The justices were tasked with considering whether the actions of Kelly and Baroni constituted property fraud under federal statutes since they lied to reallocate the bridge lanes when they lacked authorization to change traffic patterns.
Prosecutors said Kelly and Baroni schemed to close lanes by concocting a fictitious traffic study as justification for the lane realignment. The closures were actually meant to punish the mayor of Fort Lee, who had declined to endorse Christie's 2013 reelection bid.
“Time for some traffic problems in Fort Lee,” Kelly wrote in an email about the change in traffic flow.
Kelly and Baroni were convicted by a federal jury in 2016 on property fraud and civil rights charges, the latter of which were tossed out by a federal appeals court. Kelly was sentenced to 13 months in prison and Baroni received 18 months. Christie was not charged in the scandal, which came to be known as “Bridgegate,” and said he was not involved. But in its wake, his approval ratings plummeted and his prospects in the 2016 Republican presidential race were severely diminished.
The 3rd U.S. Circuit Court of Appeals upheld the convictions, ruling that the two aides defrauded the Port Authority of its property by lying about the fake traffic study to justify the traffic realignment.

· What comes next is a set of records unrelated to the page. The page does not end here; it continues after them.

/-- Two armed registers, at count 0 and at 1; sectors with a duplicate, without, and with both copies bad; a peer with packets under way to it. -/
theorem witness_errors :
    (∃ a : Agent, ∃ v : Word, a = .mem 383 ∧ v.toNat < 2 ^ 16 ∧ v.toNat / 8 % 32 = 0 ∧ v.toNat / 2 % 4 = 2) ∧
    (∃ s a, ∃ kind : BitVec 2, (coreOf s a).errInject.toNat % 2 = 1 ∧ (coreOf s a).errInject.toNat / 2 % 4 = kind.toNat ∧ (coreOf s a).errInject.toNat / 2 ^ 8 % 2 ^ 8 = 1) ∧
    (∃ s a, ∃ kind : BitVec 2, (coreOf s a).errInject.toNat % 2 = 1 ∧ (coreOf s a).errInject.toNat / 2 % 4 = kind.toNat ∧ (coreOf s a).errInject.toNat / 2 ^ 8 % 2 ^ 8 = 0) ∧
    (∃ addr s, duplicated s (addr / 32 * 32) = true ∧ poisonedAt s (dupAddr (addr / 32 * 32)) 32 = false) ∧ (∃ addr s, duplicated s (addr / 32 * 32) = false) ∧
    (∃ addr s, duplicated s (addr / 32 * 32) = true ∧ poisonedAt s (dupAddr (addr / 32 * 32)) 32 = true) ∧
    (∃ pkg, ∃ s : State, pkg ≠ s.ownPkg ∧ pkg = 2047 ∧ s.acqQ = [] ∧ (∀ e ∈ s.contexts, pkg ∉ e.2.pkgs) ∧ s.collectives = [] ∧
      ∃ (i : Nat) (p : Packet), s.net[i]? = some p ∧ p.addr < 2 ^ 59 ∧ p.addr / 2 ^ 48 % 2 ^ 11 = pkg ∧ ∃ n v e va, p.kind = .store n v e va) :=
  ⟨⟨.mem 383, 0xFF05, rfl, by decide, by decide, by decide⟩,
   ⟨tileWith { runner with errInject := 0x103 }, .tile 0, 1, by decide, by decide, by decide⟩, ⟨tileWith { runner with errInject := 0x5 }, .tile 0, 2, by decide, by decide, by decide⟩,
   ⟨0x10001F, hostState { pages := [imagePage true] }, by decide +kernel, by decide +kernel⟩, ⟨0x10001F, hostState {}, by decide +kernel⟩,
   ⟨0x10001F, { hostState { pages := [imagePage true] } with poisoned := [(0x100000 + 2 ^ 47) / 32] }, by decide +kernel, by decide +kernel⟩,
   ⟨2047, { net := [{ src := 8, addr := 2047 * 2 ^ 48, kind := .store 8 0 memLeaf 0 }] }, by decide, rfl, rfl, fun e h => (by cases h), rfl, 0, _, rfl, by decide, by decide,
    8, 0, memLeaf, 0, rfl⟩⟩

/-! ### Encodings and memory's form -/

theorem witness_encodings :
    (∃ i nbits w, i.WellFormed = true ∧ encode i = some (nbits, w)) ∧ (∃ w i, decode w = .ok i) ∧ (∃ w i, decodeSwitch w = .ok i) :=
  ⟨⟨.ins 5 6 60 3, 32, _, by decide, rfl⟩, ⟨0x00073141#32, .add 5 6 7, rfl⟩, ⟨shaltWord, _, rfl⟩⟩

/-- A state with one listed byte, whose next step stores another. -/
theorem witness_canonical : ∃ s t, Memory.wf s.mem = true ∧ s.mem ≠ [] ∧ step s = .next t :=
  ⟨{ mem := [(3, 1)], agenda := [.event (.configWrite (.poke 4 [7]))], mgmt := { ready := true } }, _, by decide, by decide, rfl⟩

theorem test_poke_keeps_the_form :
    (match step { mem := [(3, 1), (4, 9)], agenda := [.event (.configWrite (.poke 4 [0]))], mgmt := { ready := true } } with
      | .next t => t.mem
      | _ => []) = [(3, 1)] := by
  decide +kernel

/-! ### Where each form completes -/

/-- The core of a page with M at address 0, register 8 aimed. -/
def cleanJob : State := job false lineCore
/-- A service core with a fill to answer. -/
def fillState : State := serviceWith { runner with fillTarget := some ⟨0, 64, 5, 0, .load, 0, false⟩ }
/-- A service core with a core to clear. -/
def clearState : State := { cores := [(0, lineCore), (2, aims 0x1000)], cur := .svc 0 }
/-- A collective over one FP32 element at 0x200, its descriptor at 0, its status st. -/
def sumMem (st : Byte) : List Host.Cell := [(0x100001, 2), (0x100009, 2), (0x100010, 1), (0x100020, st)].filter fun e => e.2 != 0#8
def sumState (st : Byte) : State := collJob (sumMem st) 0
/-- A quad held by tile 0, which has descriptor d at offset 0. -/
def commandState (d : Nat) : State := quadWith heldQuad (described d)

theorem mappedZero (s : State) (c : Core) (e : Leaf) (va : Word) (w m : Bool) (hk : kind s = .tile) (ht : c.tlb = [{ ctx := 5, leaf := e }])
    (hx : (ctxOf s c).getD 0 = 5) (hp : s.ownPkg = 0) (he : e = plainLeaf ∨ e = memLeaf) (hm : m = true → e = memLeaf) (hv : va.toNat < 4096) :
    mapped s c true w m va e := by
  have bits : pageBits (leafSize e) = 12 ∧ leafVtag e = 0 ∧ leafPkg e = 0 ∧ leafFrame e = 0x100 ∧ leafV e = true ∧ leafCfg e = 0#8 ∧ leafR e = true ∧ leafW e = true ∧
      leafH e = false := by rcases he with rfl | rfl <;> decide
  obtain ⟨hb, ht0, hg, hf, hV, hC, hR, hW, hH⟩ := bits
  have cov : leafCovers e va.toNat = true := by simp [leafCovers, hb, ht0, Nat.div_eq_of_lt hv]
  refine ⟨by rw [hk]; decide, by omega, ⟨[], { ctx := 5, leaf := e }, [], ht, fun x h => (by cases h), hx.symm, cov, rfl⟩, hV, .inl hC, fun _ => hR, fun _ => hW,
    fun h => by rw [hm h]; decide, hH, .inl (hg.trans hp.symm), ?_⟩
  rw [hb, hg, hf, Nat.mod_eq_of_lt (show va.toNat < 2 ^ 12 from hv)]
  exact decide_eq_true (by omega)

theorem witness_cache_tlb_complete :
    (∃ a s e, settled s [a] ∧ mapped s (own s) true false false (val s a) e ∧ s.net = [] ∧ (own s).lines ≠ [] ∧ ∀ l ∈ (own s).lines, l.2.dirty = 0#128) ∧
    (∃ a b s m, settled s [a, b] ∧ kind s = .supervisor ∧ (own s).fillTarget = some m ∧ fillable (val s b ++ val s a) m.va) ∧
    (∃ a s, settled s [a] ∧ kind s = .supervisor ∧ s.net = [] ∧ ∀ c ∈ s.cores, ∀ l ∈ c.2.lines, l.2.dirty = 0#128) :=
  ⟨⟨0, cleanJob, plainLeaf, by unfold settled; decide, mappedZero _ _ _ _ _ _ rfl rfl rfl rfl (.inl rfl) (fun h => nomatch h) (by decide), rfl, by decide, by decide⟩,
   ⟨0, 0, fillState, ⟨0, 64, 5, 0, .load, 0, false⟩, by unfold settled; decide, rfl, rfl, by unfold fillable; decide⟩,
   ⟨8, clearState, by unfold settled; decide, rfl, rfl, by decide⟩⟩

/-- The last queue with 63 entries. -/
def batonState : State := queueState 63 (aims 255)

theorem witness_baton_completes : ∃ a b s, settled s [a, b] ∧ (val s a).toNat % 128 = 0 ∧ (val s b).toNat = 255 ∧ s.net = [] ∧ passAway s = false ∧
    (queueOf s (val s b).toNat).bound = true ∧ ctxOf s (own s) = some (queueOf s (val s b).toNat).ctx ∧ (queueOf s (val s b).toNat).entries.length = 63 :=
  ⟨0, 8, batonState, (by unfold settled; decide), rfl, rfl, rfl, rfl, rfl, rfl, by decide +kernel⟩

theorem oneSum (va : Word) : oneEntry (sumState 0) va := fun d hd e he _ _ _ => by
  have h1 : d = { ctx := 5, leaf := memLeaf } := List.mem_singleton.mp hd
  have h2 : e = { ctx := 5, leaf := memLeaf } := List.mem_singleton.mp he
  rw [h1, h2]

theorem witness_collectives_complete :
    (∃ a s e es ed x, settled s [a] ∧ ctxOf s (own s) = some x ∧ (val s a).toNat % 64 = 0 ∧ mapped s (own s) true true true (val s a) e ∧ plainPage e ∧ s.net = [] ∧
      let d := memRead s (physAt e (val s a)) 64; let f (off n : Nat) : Nat := d / 2 ^ (8 * off) % 2 ^ (8 * n)
      let b : BitVec 512 := BitVec.ofNat 512 d; let src := BitVec.ofNat 64 (collSrc b); let dst := BitVec.ofNat 64 (collDst b)
      mapped s (own s) true false true src es ∧ mapped s (own s) false true true dst ed ∧ oneEntry s (val s a) ∧ oneEntry s src ∧ oneEntry s dst ∧
      src.toNat % 8 = 0 ∧ dst.toNat % 8 = 0 ∧ src = dst ∧ f 0x1C 4 = 0 ∧ f 0x28 24 = 0 ∧ collOp b ≤ 3 ∧ collType b ≤ 3 ∧ collCount b = 1 ∧
      collCount b * collSize (collType b) ≤ 2 ^ 24 ∧ s.collectives = []) ∧
    (∃ a s e, settled s [a] ∧ (val s a).toNat % 64 = 0 ∧ mapped s (own s) true true true (val s a) e ∧ s.net = [] ∧ memRead s (physAt e (val s a) + 0x20) 8 % 4 = 2) := by
  have hb : BitVec.ofNat 64 (collSrc (BitVec.ofNat 512 (memRead (sumState 0) (physAt memLeaf (val (sumState 0) 0)) 64))) = 0x200 ∧
      BitVec.ofNat 64 (collDst (BitVec.ofNat 512 (memRead (sumState 0) (physAt memLeaf (val (sumState 0) 0)) 64))) = 0x200 := by decide +kernel
  have mp : ∀ st va w m, va.toNat < 4096 → mapped (sumState st) (own (sumState st)) true w m va memLeaf := fun st va w m h =>
    mappedZero _ _ _ _ _ _ rfl rfl rfl rfl (.inr rfl) (fun _ => rfl) h
  refine ⟨⟨0, sumState 0, memLeaf, memLeaf, memLeaf, 5, by unfold settled; decide, rfl, by decide, mp _ _ _ _ (by decide), plainMem, rfl, ?_⟩,
    ⟨0, sumState 2, memLeaf, by unfold settled; decide, by decide, mp _ _ _ _ (by decide), rfl, by decide +kernel⟩⟩
  refine ⟨by rw [hb.1]; exact mp _ _ _ _ (by decide), ?_, oneSum _, oneSum _, oneSum _, by decide +kernel, by decide +kernel, hb.1.trans hb.2.symm, by decide +kernel,
    by decide +kernel, by decide +kernel, by decide +kernel, by decide +kernel, by decide +kernel, rfl⟩
  rw [hb.2]
  have h := mp 0 0x200 true true (by decide)
  exact ⟨h.1, h.2.1, h.2.2.1, h.2.2.2.1, h.2.2.2.2.1, fun h => (nomatch h), h.2.2.2.2.2.2⟩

Kelly appealed the ruling to the Supreme Court, and the high court agreed to take up the case last year.
During oral arguments Tuesday, Chief Justice John Roberts noted the lanes altered by the two former aides were “still being used for public purposes.”
“If other people want to use the highway to get to Fort Lee, they can,” he said. “They have nothing to do with the scheme at all.”
Kelly's attorneys argue in filings the lower court's decision upholding the convictions adopts an “astoundingly expansive theory of criminal fraud,” under which any public official could be indicted for fraud “on nothing more than the (ubiquitous) allegation that she lied in claiming to act in the public interest.”
“It would undo, in one fell swoop, three decades of this court's precedents rejecting attempts to enforce ‘honest government' through vague federal criminal statutes,” they said. “It would transform the judiciary into a Ministry of Truth for every public official in the nation. And it would readily enable partisans not just to harangue and harass political opponents — but to prosecute and jail them.”
A ruling from the Supreme Court allowing the convictions to stand, Kelly's lawyers warn, could lead to charges against a staffer who requests an environmental review to please a lobbying group but doesn't intend to listen to the recommendations or a cabinet secretary who taps a friend to a position.
Justice Stephen Breyer questioned whether it would be a crime for a snowplow operator to prioritize clearing the street of a town's mayor first.
“Now, that is not a good thing to do. It is really undesirable,” he said. “And maybe it should be a crime. But 30 years in prison? That, I'm not sure.”
The Justice Department argues the lower court was correct when it determined Kelly and Baroni committed fraud when they lied about the traffic study to “hijack Port Authority resources” to alter the traffic flow.
“The scheme in this case required the Port Authority to pay additional wages, redirected the value of the Port Authority's scheduled wage payments, and divested the Port Authority of control of the George Washington Bridge, all to the benefit of Kelly and Baroni, who used those Port Authority resources to create traffic jams and a cover-up,” the Justice Department said. “The scheme was effectuated by means of a lie — the claim of a traffic study that did not in fact exist — without which Baroni would not have been able to turn the agency's resources from helping the public to harming it.”
Neither Kelly nor Baroni, prosecutors say, dispute “that a public official commits fraud when he lies to divert agency resources that he could not otherwise control.”
A decision from the Supreme Court is expected by the end of June.